Comme tant d’autres avant lui, Aragon a si bien su trouver les mots pour dire la beauté de ces instants de communion parfaite où âme et corps s’unissent en vérité :

«J’ai tout appris de toi pour ce qui me concerne
Qu’il fait jour à midi, qu’un ciel peut-être bleu
Que le bonheur n’est pas un quinquet de taverne
Tu m’as pris par la main dans cet enfer moderne
Où l’homme ne sait plus ce que c’est qu’être deux
Tu m’as pris par la main comme un amant heureux

Que serais-je sans toi qui vins à ma rencontre
Que serais-je sans toi qu’un cœur au bois dormant
Que cette heure arrêtée au cadran de la montre
Que serais-je sans toi que ce balbutiement».

Un balbutiement à vocation d’éternité. Car si nous sourions à l’énoncé de l’adage qui veut qu’amour rime avec toujours, laissant ainsi entendre que ce ne sont là que fadaises pour naïfs sans expérience de la vie, c’est par crainte de voir disparaître au fil du temps l’amour que nous portons en nous, ou par angoisse de ne jamais vivre un amour qui mérite de dépasser la mort.

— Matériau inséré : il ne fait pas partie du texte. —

-- ==== Sys2Proof/Machine/TypesChain.lean ====
section
/-! DEFINITION. Plain data of the chain engine, the row contexts, the trees, the numerics unit, the schedule engine, the
image unit and the P0 initiator (chapters 6 to 11). -/
namespace Sys2Proof.Machine

/-! ## P0 (R255, R256) -/

/-- What a read on P0 is for. A chain is named by its serial number. -/
inductive ReadTag where
  | descriptor
  | tblLoad
  | ctxLine (tile : Nat)
  | ctxPeek (tile : Nat)
  | ctxAdopt (tile : Nat)
  | item (uid key : Nat)
  | foldTile (uid ord : Nat)
  | treeMerge (uid : Nat)
  | regEntry (tid : Nat)
  | rollback (n : Nat)
  | exportEntry (tid : Nat)
  | fragment
  | fragPayload
  | imgCheck
  | imgApply
  deriving DecidableEq, Repr

/-- A group of P0 reads: the pieces still out (id, address, length) and those that have come. -/
structure ReadJob where
  tag : ReadTag
  out : List (Nat × Nat × Nat)
  got : List (Nat × List Byte) := []
  /-- The unit has stopped: the reads complete on P0, and their data is not used (R255). -/
  dead : Bool := false
  deriving DecidableEq, Repr

/-- What a write on P0 is for. -/
inductive WriteTag where
  | chainOut (uid : Nat)
  | doneWord (uid : Nat)
  | refusedWord (tag : BitVec 16)
  | ctxEvict (tile : Nat)
  | ctxCmd (tile : Nat)
  | regBack (tid : Nat)
  | regScale (tid : Nat)
  | logRec
  | imgLog
  | imgCmd
  | fragCopy
  | imgApply
  deriving DecidableEq, Repr

/-- A write on P0 that is not acknowledged. -/
structure WriteJob where
  id : Nat
  addr : Nat
  tag : WriteTag
  /-- The addresses of the bytes it covers. -/
  bytes : List Nat := []
  deriving DecidableEq, Repr

/-- The P0 initiator. -/
structure P0Unit where
  nextId : Nat := 0
  reads : List ReadJob := []
  writes : List WriteJob := []
  /-- Pieces of reads that wait for an earlier write of bytes they cover (R256), oldest first: id, address, length. -/
  held : List (Nat × Nat × Nat) := []
  deriving DecidableEq, Repr

/-! ## Chains (chapter 7) -/

/-- A chain descriptor (Table 7.3) by its fields; `words` are the sixteen words as read. -/
structure ChainDesc where
  words : List Word
  chain : Nat
  grade : Nat
  inFmt : Nat
  outFmt : Nat
  out2Fmt : Nat
  fast : Bool
  sr : Bool
  pro : Nat
  mask : Nat
  func : Nat
  rowsM1 : Nat
  gen : BitVec 4
  ctxFirst : Nat
  declLen : Nat
  tid2 : BitVec 16
  tid : BitVec 16
  elemBase : Nat
  ntiles : Nat
  outBase : Nat
  out2Base : Nat
  outStride : Nat
  out2Stride : Nat
  aux0 : Nat
  aux1 : Nat
  imm0 : Word
  imm1 : Word
  imm2 : Word
  doneAddr : Nat
  tag : BitVec 16
  scope : Nat
  opt : Nat
  wsSlots : Nat
  deriving DecidableEq, Repr

/-- Chain states while a slot is held (Table 7.7); `ending` is a chain that is refused at admission, cancelled or
stopped, with its completion code (R155, R161, R162). -/
inductive ChainSt where
  | armed
  | admitted
  | ending (code : Nat)
  deriving DecidableEq, Repr

/-- An accepted doorbell (R156): `rows` says which rows of it are not stale, none while the generation check waits for
a region record (R126). -/
structure Arrival where
  kind : Bool
  ord : Nat
  addr : Nat
  itid : BitVec 16
  rows : Option (List Bool)
  deriving DecidableEq, Repr

/-- Which work an item does (R157): a pass over an ordinal, or completion work; `pre` marks the pre-pass of R203. -/
inductive Pass where
  | first
  | completion
  | second
  deriving DecidableEq, Repr

/-- One evaluation an item asks for: the pinna, the element, which of the element's evaluations, how and of what. -/
structure EvalReq where
  pinna : Nat
  row : Nat
  col : Nat
  which : Nat
  how : Resolved
  input : EvIn
  /-- Slots it has taken in earlier fc, where it needs more than one fc gives (R72, R109, R286). -/
  paid : Nat := 0
  deriving DecidableEq, Repr

/-- A work item (R157). -/
structure Item where
  key : Nat
  ord : Nat
  pass : Pass
  pre : Bool := false
  /-- Its tile data are on chip, and its evaluations formed. -/
  ready : Bool := false
  stamp : Nat := 0
  data : List (Nat × List Byte) := []
  /-- The T's with which its kind-0 and kind-1 tiles are decoded (R194). -/
  scale0 : Word := one32
  scale1 : Word := one32
  todo : List EvalReq := []
  inflight : Nat := 0
  results : List ((Nat × Nat × Nat) × Word) := []
  /-- Evaluations are done; the outputs wait for the tensor window (R202). -/
  done : Bool := false
  deriving DecidableEq, Repr

/-- The partial capsules of one ordinal that wait to fold (R172, R173). -/
structure PartRow where
  ord : Nat
  parts : List (Option Part)
  deriving DecidableEq, Repr

/-- What a chain counted for one output (R207). -/
structure OutCount where
  elems : Nat := 0
  sat : Nat := 0
  ufl : Nat := 0
  deriving DecidableEq, Repr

A l’image de celui que nous propose Rembrandt dans cette esquisse bouleversante Les Vieux : ils ont traversé la vie ensemble, et leur deux corps épuisés semblent ici se confondre. Il appuie le poids de leur vie commune sur la canne qui l’aide à marcher tandis qu’elle le guide dans sa cécité. Leurs mains se caressent autant qu’elles se tiennent et d’un même élan, pesant mais confondu, ils s’avancent vers la mort. Pour la franchir.

Telle est la belle destinée accordée par le Dieu d’amour au véritable amour humain.